■ MATERIAL FOR THE TASK
-- ==== Sys2Proof/Laws/Memory.lean ====
section
/-!
SUPPORT. Laws/Memory.lean: every operation over home and host memory keeps the canonical form, which reset has, and a
byte reads as it was last written.
-/
namespace Sys2Proof.Machine

/-! ## The one pass over a range -/

section
variable {β : Type} [DecidableEq β] (d : β)

theorem SMap.get_tabulate_go (lo n k : Nat) (f : Nat → β) :
    SMap.get d (((List.range n).map fun i => (lo + i, f (lo + i))).filter fun e => decide (e.2 ≠ d)) k
      = if lo ≤ k ∧ k < lo + n then f k else d := by
  induction n generalizing lo with
  | zero => simp [show ¬ (lo ≤ k ∧ k < lo) by omega]
  | succ n ih =>
    have hr : ((List.range n).map Nat.succ).map (fun i => (lo + i, f (lo + i)))
        = (List.range n).map (fun i => (lo + 1 + i, f (lo + 1 + i))) := by
      rw [List.map_map]
      apply List.map_congr_left
      intro i _
      simp only [Function.comp]
      rw [show lo + Nat.succ i = lo + 1 + i by omega]
    rw [List.range_succ_eq_map, List.map_cons, hr, List.filter_cons]
    simp only [Nat.add_zero]
    by_cases hk : k = lo
    · subst hk
      by_cases hf : f k = d
      · have h1 := ih (k + 1)
        rw [if_neg (by omega)] at h1
        rw [if_neg (by simp [hf]), h1, if_pos (by omega), hf]
      · rw [if_pos (by simp [hf]), SMap.get_cons, if_pos rfl, if_pos (by omega)]
    · have h1 := ih (lo + 1)
      have hiff : (lo + 1 ≤ k ∧ k < lo + 1 + n) ↔ (lo ≤ k ∧ k < lo + (n + 1)) := by omega
      simp only [hiff] at h1
      by_cases hf : f lo = d
      · rw [if_neg (by simp [hf]), h1]
      · rw [if_pos (by simp [hf]), SMap.get_cons, if_neg (by simp only; omega), h1]

theorem SMap.get_tabulate (lo n k : Nat) (f : Nat → β) :
    SMap.get d (SMap.tabulate d lo n f) k = if lo ≤ k ∧ k < lo + n then f k else d := SMap.get_tabulate_go d lo n k f

theorem SMap.okFrom_filter (p : Nat × β → Bool) (m : SMap β) (lo : Nat) (h : SMap.okFrom d lo m = true) :
    SMap.okFrom d lo (m.filter p) = true := by
  induction m generalizing lo with
  | nil => rfl
  | cons q m ih =>
    rw [SMap.okFrom_cons] at h
    rw [List.filter_cons]
    split
    · rw [SMap.okFrom_cons]
      exact ⟨h.1, h.2.1, ih _ h.2.2⟩
    · exact SMap.okFrom_mono _ _ (by omega) (ih _ h.2.2)

/-- Filtering keeps the canonical form. -/
theorem SMap.ok_filter (p : Nat × β → Bool) (m : SMap β) (h : SMap.ok d m = true) : SMap.ok d (m.filter p) = true :=
  SMap.okFrom_filter d p m 0 h

/-- Two maps, the second above a bound that the first stays below, joined. -/
theorem SMap.okFrom_append (m n : SMap β) (lo hi : Nat) (hm : SMap.okFrom d lo m = true) (hb : ∀ e ∈ m, e.1 < hi)
    (hlo : lo ≤ hi) (hn : SMap.okFrom d hi n = true) : SMap.okFrom d lo (m ++ n) = true := by
  induction m generalizing lo with
  | nil => exact SMap.okFrom_mono _ _ hlo hn
  | cons p m ih =>
    rw [SMap.okFrom_cons] at hm
    rw [List.cons_append, SMap.okFrom_cons]
    have h1 := hb p List.mem_cons_self
    exact ⟨hm.1, hm.2.1, ih (p.1 + 1) hm.2.2 (fun e he => hb e (List.mem_cons_of_mem _ he)) (by omega)⟩

theorem SMap.okFrom_tabulate (lo n : Nat) (f : Nat → β) : SMap.okFrom d lo (SMap.tabulate d lo n f) = true := by
  induction n generalizing lo with
  | zero => rfl
  | succ n ih =>
    have hr : ((List.range n).map Nat.succ).map (fun i => (lo + i, f (lo + i)))
        = (List.range n).map (fun i => (lo + 1 + i, f (lo + 1 + i))) := by
      rw [List.map_map]
      apply List.map_congr_left
      intro i _
      simp only [Function.comp]
      rw [show lo + Nat.succ i = lo + 1 + i by omega]
    unfold SMap.tabulate
    rw [List.range_succ_eq_map, List.map_cons, hr, List.filter_cons]
    have h2 := ih (lo + 1)
    unfold SMap.tabulate at h2
    split
    · rename_i hf
      rw [SMap.okFrom_cons]
      exact ⟨by simp, by simpa using hf, h2⟩
    · exact SMap.okFrom_mono _ _ (by omega) h2

theorem SMap.okFrom_above (m : SMap β) (hi lo : Nat) (h : SMap.okFrom d lo m = true) :
    SMap.okFrom d hi (m.filter fun e => decide (hi ≤ e.1)) = true := by
  induction m generalizing lo with
  | nil => rfl
  | cons p m ih =>
    rw [SMap.okFrom_cons] at h
    rw [List.filter_cons]
    split
    · rename_i hp
      rw [SMap.okFrom_cons]
      exact ⟨by simpa using hp, h.2.1, SMap.okFrom_filter d _ m _ h.2.2⟩
    · exact ih _ h.2.2

theorem SMap.mem_tabulate_lt (lo n : Nat) (f : Nat → β) : ∀ e ∈ SMap.tabulate d lo n f, e.1 < lo + n := by
  intro e he
  unfold SMap.tabulate at he
  obtain ⟨i, hi, rfl⟩ := List.mem_map.1 (List.mem_filter.1 he).1
  have := List.mem_range.1 hi
  simp only
  omega

/-- The one pass over a range keeps the canonical form. -/
theorem SMap.ok_replace (m : SMap β) (lo n : Nat) (f : Nat → β) (h : SMap.ok d m = true) :
    SMap.ok d (SMap.replace d m lo n f) = true := by
  unfold SMap.replace SMap.ok
  apply SMap.okFrom_append d _ _ 0 (lo + n)
  · apply SMap.okFrom_append d _ _ 0 lo
    · exact SMap.okFrom_filter d _ m 0 h
    · intro e he
      simpa using (List.mem_filter.1 he).2
    · omega
    · exact SMap.okFrom_tabulate d lo n f
  · intro e he
    rcases List.mem_append.1 he with h1 | h1
    · have h2 := (List.mem_filter.1 h1).2
      simp only [decide_eq_true_eq] at h2
      omega
    · exact SMap.mem_tabulate_lt d lo n f e h1
  · omega
  · exact SMap.okFrom_above d m _ 0 h

omit [DecidableEq β] in
theorem SMap.get_filter_key (p : Nat → Bool) (m : SMap β) (k : Nat) :
    SMap.get d (m.filter fun e => p e.1) k = if p k then SMap.get d m k else d := by
  induction m with
  | nil => simp
  | cons q m ih =>
    rw [List.filter_cons]
    by_cases hq : q.1 = k
    · subst hq
      by_cases hp : p q.1 <;> simp_all [SMap.get_cons]
    · by_cases hp : p q.1 <;> simp_all [SMap.get_cons]

omit [DecidableEq β] in
theorem SMap.get_append (m n : SMap β) (k : Nat) :
    SMap.get d (m ++ n) k = if m.any (fun e => e.1 == k) then SMap.get d m k else SMap.get d n k := by
  induction m with
  | nil => simp
  | cons q m ih =>
    rw [List.cons_append, SMap.get_cons, SMap.get_cons, ih, List.any_cons]
    by_cases hq : q.1 = k
    · simp [hq]
    · rw [if_neg hq, if_neg hq, show (q.1 == k) = false by simpa using hq, Bool.false_or]

omit [DecidableEq β] in
theorem SMap.get_eq_of_none (m : SMap β) (k : Nat) (h : m.any (fun e => e.1 == k) = false) : SMap.get d m k = d := by
  induction m with
  | nil => rfl
  | cons q m ih =>
    rw [List.any_cons, Bool.or_eq_false_iff] at h
    rw [SMap.get_cons, if_neg (by simpa using h.1), ih h.2]

theorem SMap.get_replace (m : SMap β) (lo n k : Nat) (f : Nat → β) :
    SMap.get d (SMap.replace d m lo n f) k = if lo ≤ k ∧ k < lo + n then f k else SMap.get d m k := by
  have h1 := SMap.get_filter_key d (fun j => decide (j < lo)) m k
  have h3 := SMap.get_filter_key d (fun j => decide (lo + n ≤ j)) m k
  have h2 := SMap.get_tabulate d lo n k f
  unfold SMap.replace
  rw [SMap.get_append, SMap.get_append, h1, h2, h3]
  have ha : (m.filter fun e => decide (e.1 < lo)).any (fun e => e.1 == k) = true → k < lo := by
    intro h
    obtain ⟨e, he, hk⟩ := List.any_eq_true.1 h
    have h4 := (List.mem_filter.1 he).2
    simp only [decide_eq_true_eq, beq_iff_eq] at h4 hk
    omega
  have hb : (SMap.tabulate d lo n f).any (fun e => e.1 == k) = true → lo ≤ k ∧ k < lo + n := by
    intro h
    obtain ⟨e, he, hk⟩ := List.any_eq_true.1 h
    unfold SMap.tabulate at he
    obtain ⟨i, hi, rfl⟩ := List.mem_map.1 (List.mem_filter.1 he).1
    have := List.mem_range.1 hi
    simp only [beq_iff_eq] at hk
    omega
  have hna : (m.filter fun e => decide (e.1 < lo)).any (fun e => e.1 == k) = false →
      k < lo → SMap.get d m k = d := by
    intro h hk
    have h5 := SMap.get_eq_of_none d _ k h
    rw [h1, if_pos (by simpa using hk)] at h5
    exact h5
  have hnb : (SMap.tabulate d lo n f).any (fun e => e.1 == k) = false → lo ≤ k ∧ k < lo + n → f k = d := by
    intro h hk
    have h5 := SMap.get_eq_of_none d _ k h
    rw [h2, if_pos hk] at h5
    exact h5
  rw [List.any_append]
  cases hA : (m.filter fun e => decide (e.1 < lo)).any (fun e => e.1 == k)
  · cases hB : (SMap.tabulate d lo n f).any (fun e => e.1 == k)
    · by_cases hr : lo ≤ k ∧ k < lo + n
      · have := hnb hB hr
        simp [hr, this, show ¬ (lo + n ≤ k) by omega]
      · by_cases hl : k < lo
        · simp [hr, hna hA hl, show ¬ (lo + n ≤ k) by omega]
        · simp [hr, show lo + n ≤ k by omega]
    · have hr := hb hB
      simp [hr]
  · have hl := ha hA
    simp [hl, show ¬ (lo ≤ k ∧ k < lo + n) by omega]

end

/-! ## Home memory -/

theorem Memory.wf_reset : Memory.wf State.reset := rfl

theorem Memory.wf_iff (s : State) :
    Memory.wf s ↔ SMap.ok 0#8 s.home = true ∧ SMap.ok 0 s.lineKey = true ∧ SMap.ok 0#8 s.hostMem = true := by
  simp [Memory.wf, State.memOk, and_assoc]

theorem Memory.wf_congr {s t : State} (h1 : t.home = s.home) (h2 : t.lineKey = s.lineKey) (h3 : t.hostMem = s.hostMem) :
    Memory.wf t ↔ Memory.wf s := by simp [Memory.wf_iff, h1, h2, h3]

theorem Memory.wf_rekey {s : State} (h : Memory.wf s) (key pa : Nat) : Memory.wf (s.rekey key pa) := by
  rw [Memory.wf_iff] at h
  unfold State.rekey
  simp only
  split
  · exact (Memory.wf_iff s).2 h
  · exact (Memory.wf_iff _).2 ⟨SMap.ok_replace _ _ _ _ _ h.1, SMap.ok_set _ _ _ _ h.2.1, h.2.2⟩

theorem Memory.wf_homeSet {s : State} (h : Memory.wf s) (key pa : Nat) (b : Byte) : Memory.wf (s.homeSet key pa b) := by
  have h1 := (Memory.wf_iff _).1 (Memory.wf_rekey h key pa)
  exact (Memory.wf_iff _).2 ⟨SMap.ok_set _ _ _ _ h1.1, h1.2⟩

theorem Memory.wf_homeWrite {s : State} (h : Memory.wf s) (key pa : Nat) (bs : List Byte) :
    Memory.wf (s.homeWrite key pa bs) := by
  induction bs generalizing s pa with
  | nil => exact h
  | cons b bs ih => exact ih (Memory.wf_homeSet h key pa b) (pa + 1)

theorem Memory.wf_hostWrite {s : State} (h : Memory.wf s) (a : Nat) (bs : List Byte) : Memory.wf (s.hostWrite a bs) := by
  rw [Memory.wf_iff] at h
  exact (Memory.wf_iff _).2 ⟨h.1, h.2.1, SMap.ok_setRange _ _ _ _ h.2.2⟩

/-- A line that a write does not touch keeps its key. -/
theorem State.keyAt_homeSet (s : State) (key pa a : Nat) (b : Byte) :
    (s.homeSet key pa b).keyAt a = if a / 128 = pa / 128 then keyName key else s.keyAt a := by
  unfold State.keyAt State.homeSet State.rekey
  simp only
  split
  · rename_i h
    by_cases ha : a / 128 = pa / 128
    · simp [ha, h]
    · simp [ha]
  · simp [SMap.get_set]

theorem State.homeByte_rekey (s : State) (key pa a : Nat) (h : a / 128 ≠ pa / 128 ∨ s.keyAt a = keyName key) :
    (s.rekey key pa).homeByte key a = s.homeByte key a := by
  unfold State.rekey
  simp only
  split
  · rfl
  · rename_i hne
    have hl : a / 128 ≠ pa / 128 := by
      rcases h with h | h
      · exact h
      · intro e
        exact hne (by rw [← e]; exact h)
    have hout : ¬ (128 * (pa / 128) ≤ a ∧ a < 128 * (pa / 128) + 128) := by omega
    simp only [State.homeByte, State.keyAt, SMap.get_set, if_neg hl, SMap.get_replace, if_neg hout]
    rfl

/-- Bringing a line under a key changes no byte as that key reads it. -/
theorem State.homeByte_rekey_same (s : State) (key pa a : Nat) :
    (s.rekey key pa).homeByte key a = s.homeByte key a := by
  by_cases h : a / 128 ≠ pa / 128 ∨ s.keyAt a = keyName key
  · exact State.homeByte_rekey s key pa a h
  · have hl : a / 128 = pa / 128 := by
      by_cases e : a / 128 = pa / 128
      · exact e
      · exact absurd (Or.inl e) h
    have hk : ¬ s.keyAt a = keyName key := fun e => h (Or.inr e)
    have hk2 : ¬ SMap.get 0 s.lineKey (pa / 128) = keyName key := by rw [← hl]; exact hk
    have hin : 128 * (pa / 128) ≤ a ∧ a < 128 * (pa / 128) + 128 := by omega
    unfold State.homeByte
    unfold State.rekey State.keyAt
    simp [hk2, hl, SMap.get_replace, hin]

/-- A byte of home memory after a write, read under the key of the write: what was written at its place, and elsewhere
what it was. -/
theorem State.homeByte_homeSet (s : State) (key pa a : Nat) (b : Byte) :
    (s.homeSet key pa b).homeByte key a = if a = pa then b else s.homeByte key a := by
  have hk := State.keyAt_homeSet s key pa a b
  by_cases ha : a = pa
  · subst ha
    unfold State.homeByte
    simp only [hk]
    simp [State.homeSet]
  · rw [if_neg ha, ← State.homeByte_rekey_same s key pa a]
    unfold State.homeByte State.homeSet State.keyAt
    simp [SMap.get_set_ne, ha]

/-- Under another key, a byte of a line that a write does not touch is what it was. -/
theorem State.homeByte_homeSet_other (s : State) (key k pa a : Nat) (b : Byte) (h : a / 128 ≠ pa / 128) :
    (s.homeSet key pa b).homeByte k a = s.homeByte k a := by
  have hk := State.keyAt_homeSet s key pa a b
  rw [if_neg h] at hk
  have ha : a ≠ pa := fun e => h (by rw [e])
  have hout : ¬ (128 * (pa / 128) ≤ a ∧ a < 128 * (pa / 128) + 128) := by omega
  unfold State.homeByte
  rw [hk]
  have hm : SMap.get 0#8 (s.homeSet key pa b).home a = SMap.get 0#8 s.home a := by
    unfold State.homeSet
    simp only [SMap.get_set_ne _ _ _ _ _ ha]
    unfold State.rekey
    simp only
    split
    · rfl
    · simp [SMap.get_replace, hout]
  simp only [hm]

end Sys2Proof.Machine
end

■ PROBLEM STATEMENT
Output only an exact transcription of the lines above from the one with "SMap.okFrom_mono _ _ hlo hn" up to and including the one with "exact ⟨hm.1, hm.2.1, ih".

■ THE ANSWER
  | nil => exact SMap.okFrom_mono _ _ hlo hn
  | cons p m ih =>
    rw [SMap.okFrom_cons] at hm
    rw [List.cons_append, SMap.okFrom_cons]
    have h1 := hb p List.mem_cons_self
    exact ⟨hm.1, hm.2.1, ih (p.1 + 1) hm.2.2 (fun e he => hb e (List.mem_cons_of_mem _ he)) (by omega)⟩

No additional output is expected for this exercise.